This is a common question, particularly on agile teams that utilize automated unit testing who are struggling with a tricky bug. Let's examine this situation in more detail. What does the claim in the question tell us about testing?
This claim provides information about a certain testing context, the code context. We know that within this testing context, we have a measure of coverage that claims 100%, and that the tests that achieve this coverage claim pass. Is this enough information? We have a quantitative claim, but this doesn't tell us much from a qualitative perspective. Why does this matter?
One project I saw had 300 automated unit tests that achieved a high level of code coverage on a small application. When we did testing in another context (the user context, or through a Graphical User Interface), the application couldn't pass basic tests. On further investigation, we found that most of the unit tests were programmed to pass, no matter what the result of the test was. The developers were measured on the amount of automated unit tests they wrote, on the code coverage attained as reported by a coverage tool, and they could only check in code when the tests passed. As a measurement maxim says: show me how people are measured, and I'll show you how they behave.
This is an extreme example, but underlines how dangerous numbers can be without a context. Sure, we had a number of passing tests with a high degree of code coverage on a simple application, but the numbers were almost meaningless from a management perspective because the tests were of poor quality, and many of them didn't really test anything. I've seen reams of automated test code not test anything too many times to take a quantitative claim on its own. (I've also seen a lot of manual tests that didn't test anything much either.)

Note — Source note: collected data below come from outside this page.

theorem State.tryStore_rests {s0 : State} (s : State) (r : Req) (hold : Stage) (hs : s0.rests s) : s0.rests (State.tryStore s r hold) := by
  unfold State.tryStore
  repeat' first
    | with_reducible assumption
    | with_reducible refine State.rests.of_only (t := State.stageReq _ _ _) ?_ (State.stageReq_only _ _ _ (only_refl _ [.req]) (List.Subset.refl _)) (by decide)
    | with_reducible apply State.finish_rests
    | with_reducible refine State.rests.of_only (t := (State.snoopLines _ _ _).1) ?_ (State.snoopLines_only _ _ _ (only_refl _ [.pkg, .ports, .coh, .adk, .evq]) (List.Subset.refl _)) (by decide)
    | with_reducible apply State.spots_rests
    | with_reducible apply State.doStore_rests
    | with_reducible apply ite_rests
    | with_reducible intro _

theorem State.grantLine_rests {s0 : State} (s : State) (r : Req) (sub : Nat) (e : DirEntry) (val : List Byte × Bool) (hs : s0.rests s) : s0.rests (State.grantLine s r sub e val) := by
  unfold State.grantLine
  repeat' first
    | with_reducible assumption
    | with_reducible refine State.rests.of_only (t := State.setDir _ _ _) ?_ (State.setDir_only _ _ _ (only_refl _ [.coh]) (List.Subset.refl _)) (by decide)
    | with_reducible apply State.finishWith_rests
    | with_reducible refine State.rests.of_only (t := State.countWarm _ _) ?_ (State.countWarm_only _ _ (only_refl _ [.tier]) (List.Subset.refl _)) (by decide)
    | with_reducible apply ite_rests
    | with_reducible intro _

theorem State.serveCoh_rests {s0 : State} (s : State) (r : Req) (hs : s0.rests s) : s0.rests (State.serveCoh s r) := by
  unfold State.serveCoh
  repeat' first
    | with_reducible assumption
    | with_reducible refine State.rests.of_only (t := State.setDir _ _ _) ?_ (State.setDir_only _ _ _ (only_refl _ [.coh]) (List.Subset.refl _)) (by decide)
    | with_reducible refine State.rests.of_only (t := State.dropHolder _ _ _) ?_ (State.dropHolder_only _ _ _ (only_refl _ [.coh]) (List.Subset.refl _)) (by decide)
    | with_reducible refine State.rests.of_only (t := State.snoop _ _ _ _ _) ?_ (State.snoop_only _ _ _ _ _ (only_refl _ [.pkg, .ports, .coh, .adk, .evq]) (List.Subset.refl _)) (by decide)
    | with_reducible apply State.homeWrite_rests
    | with_reducible refine State.rests.of_only (t := State.stageReq _ _ _) ?_ (State.stageReq_only _ _ _ (only_refl _ [.req]) (List.Subset.refl _)) (by decide)
    | with_reducible apply State.finishWith_rests
    | with_reducible refine State.rests.of_only (t := State.countWarm _ _) ?_ (State.countWarm_only _ _ (only_refl _ [.tier]) (List.Subset.refl _)) (by decide)
    | with_reducible apply State.seekAll_rests
    | with_reducible apply State.grantLine_rests
    | with_reducible refine State.rests.of_only (t := (State.takeRoom _ _ _).1) ?_ (State.takeRoom_only _ _ _ (only_refl _ [.pkg, .ports, .coh, .adk, .evq]) (List.Subset.refl _)) (by decide)
    | with_reducible apply foldl_rests
    | with_reducible apply ite_rests
    | with_reducible intro _

theorem State.serve_rests {s0 : State} (s : State) (n : Nat) (hs : s0.rests s) : s0.rests (State.serve s n) := by
  unfold State.serve
  repeat' first
    | with_reducible assumption
    | with_reducible refine State.rests.of_only (t := State.stageReq _ _ _) ?_ (State.stageReq_only _ _ _ (only_refl _ [.req]) (List.Subset.refl _)) (by decide)
    | with_reducible refine State.rests.of_only (t := (State.snoopLines _ _ _).1) ?_ (State.snoopLines_only _ _ _ (only_refl _ [.pkg, .ports, .coh, .adk, .evq]) (List.Subset.refl _)) (by decide)
    | with_reducible apply State.serveLoad_rests
    | with_reducible apply State.spots_rests
    | with_reducible apply State.tryStore_rests
    | with_reducible apply State.serveCoh_rests
    | with_reducible intro _
    | split

theorem State.wake_rests {s0 : State} (s : State) (p : Req → Bool) (hs : s0.rests s) : s0.rests (State.wake s p) := by
  unfold State.wake
  repeat' first
    | with_reducible assumption
    | with_reducible apply State.serve_rests
    | with_reducible apply foldl_rests
    | with_reducible intro _

theorem State.wakeStaged_rests {s0 : State} (s : State) (hs : s0.rests s) : s0.rests (State.wakeStaged s) := by
  unfold State.wakeStaged
  repeat' first
    | with_reducible assumption
    | with_reducible apply State.wake_rests

theorem State.tlbPut_rests {s0 : State} (s : State) (key : Nat) (e : TlbEntry) (hs : s0.rests s) : s0.rests (State.tlbPut s key e) := by
  unfold State.tlbPut
  repeat' first
    | with_reducible assumption
    | ((with_reducible apply rests_mk) <;> first
        | with_reducible exact rfl
        | exact rfl
        | skip)

theorem State.walkFault_rests {s0 : State} (s : State) (tenant : BitVec 10) (tva : Nat) (hs : s0.rests s) : s0.rests (State.walkFault s tenant tva) := by
  unfold State.walkFault
  repeat' first
    | with_reducible assumption
    | with_reducible apply State.logE_rests
    | with_reducible apply State.countTrn_rests
    | with_reducible apply ite_rests
    | with_reducible intro _
    | ((with_reducible apply rests_mk) <;> first
        | with_reducible exact rfl
        | exact rfl
        | skip)

theorem State.sendOn_rests {s0 : State} (s : State) (r : Req) (p : Nat) (phys : Bool) (hs : s0.rests s) : s0.rests (State.sendOn s r p phys) := by
  unfold State.sendOn
  repeat' first
    | with_reducible assumption
    | with_reducible refine State.rests.of_only (t := State.onLink _ _ _) ?_ (State.onLink_only _ _ _ (only_refl _ [.ports]) (List.Subset.refl _)) (by decide)
    | with_reducible refine State.rests.of_only (t := State.sendFrom _ _ _ _ _) ?_ (State.sendFrom_only _ _ _ _ _ (only_refl _ [.pkg, .ports, .adk, .evq]) (List.Subset.refl _)) (by decide)
    | with_reducible refine State.rests.of_only (t := State.putReq _ _) ?_ (State.putReq_only _ _ (only_refl _ [.req]) (List.Subset.refl _)) (by decide)
    | with_reducible apply State.finish_rests
    | with_reducible apply ite_rests
    | with_reducible intro _
    | split

theorem State.turnBack_rests {s0 : State} (s : State) (r : Req) (st : BitVec 6) (hs : s0.rests s) : s0.rests (State.turnBack s r st) := by
  unfold State.turnBack
  repeat' first
    | with_reducible assumption
    | with_reducible refine State.rests.of_only (t := State.countCmpo _ _) ?_ (State.countCmpo_only _ _ (only_refl _ [.comp, .adk, .evq]) (List.Subset.refl _)) (by decide)
    | with_reducible apply State.finish_rests
    | with_reducible apply ite_rests
    | with_reducible intro _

Now what happens if we agree that the quality of the unit tests are sufficiently good? We don't have ridiculous measures like SMART goals where we "pay for performance" on automated unit tests, code coverage, bug counts, etc., so we don't have this "meet the numbers" mentality that frustrates our goals. We know that our tests are well vetted, thought out and have helped steer our design. Our developers are intrinsically motivated to write solid tests, and they are talented and trustworthy. What now? All the tests passed. Where can the problem be?
It's important to understand that "all the tests we could think of at a particular time passed", not that "all the possible tests we could ever think of, express in program code and run have passed". This is an important distinction. Brian Marick has good stories about faults of ommission, and reminds us that a test is only as good as what it tests. It doesn't test what we didn't write in the first place. Narrow modeling is usually a culprit, and once we learn more about the problem we can write a test for it. It's hard to try to write a test for a particular problem that has stumped us and we don't have enough information yet, or to predict all possible problems up front when doing TDD.
In other cases, I have seen tests pass in an automated framework that were due to using the framework incorrectly which caused false positives. This is rare, but I have seen it happen.
Michael Bolton has summed up automated unit testing assumptions eloquently:
Testing Contexts
Another important distinction to make is that we know this information comes from one testing context, the code context. We know there are others. I split an application with a user interface into three broad contexts: the code, the system the application is installed in, and the user interface. We know at the user interface layer, the application is greater than the sum of its parts. It will often react differently when tested from this context than it will from the code context. There are many potential testable interfaces within each context that can provide different information when testing. What interfaces, and in what contexts are we gathering test-generated information from?
When I see a claim like this: "we have 100% of our automated unit tests passing with 100% code coverage", that only tells me about one of three possible model categories for testing. If we haven't done testing in other contexts, we are only seeing part of the picture. We might be falling into a different type of modeling myopia - looking too narrowly at one testing execution model.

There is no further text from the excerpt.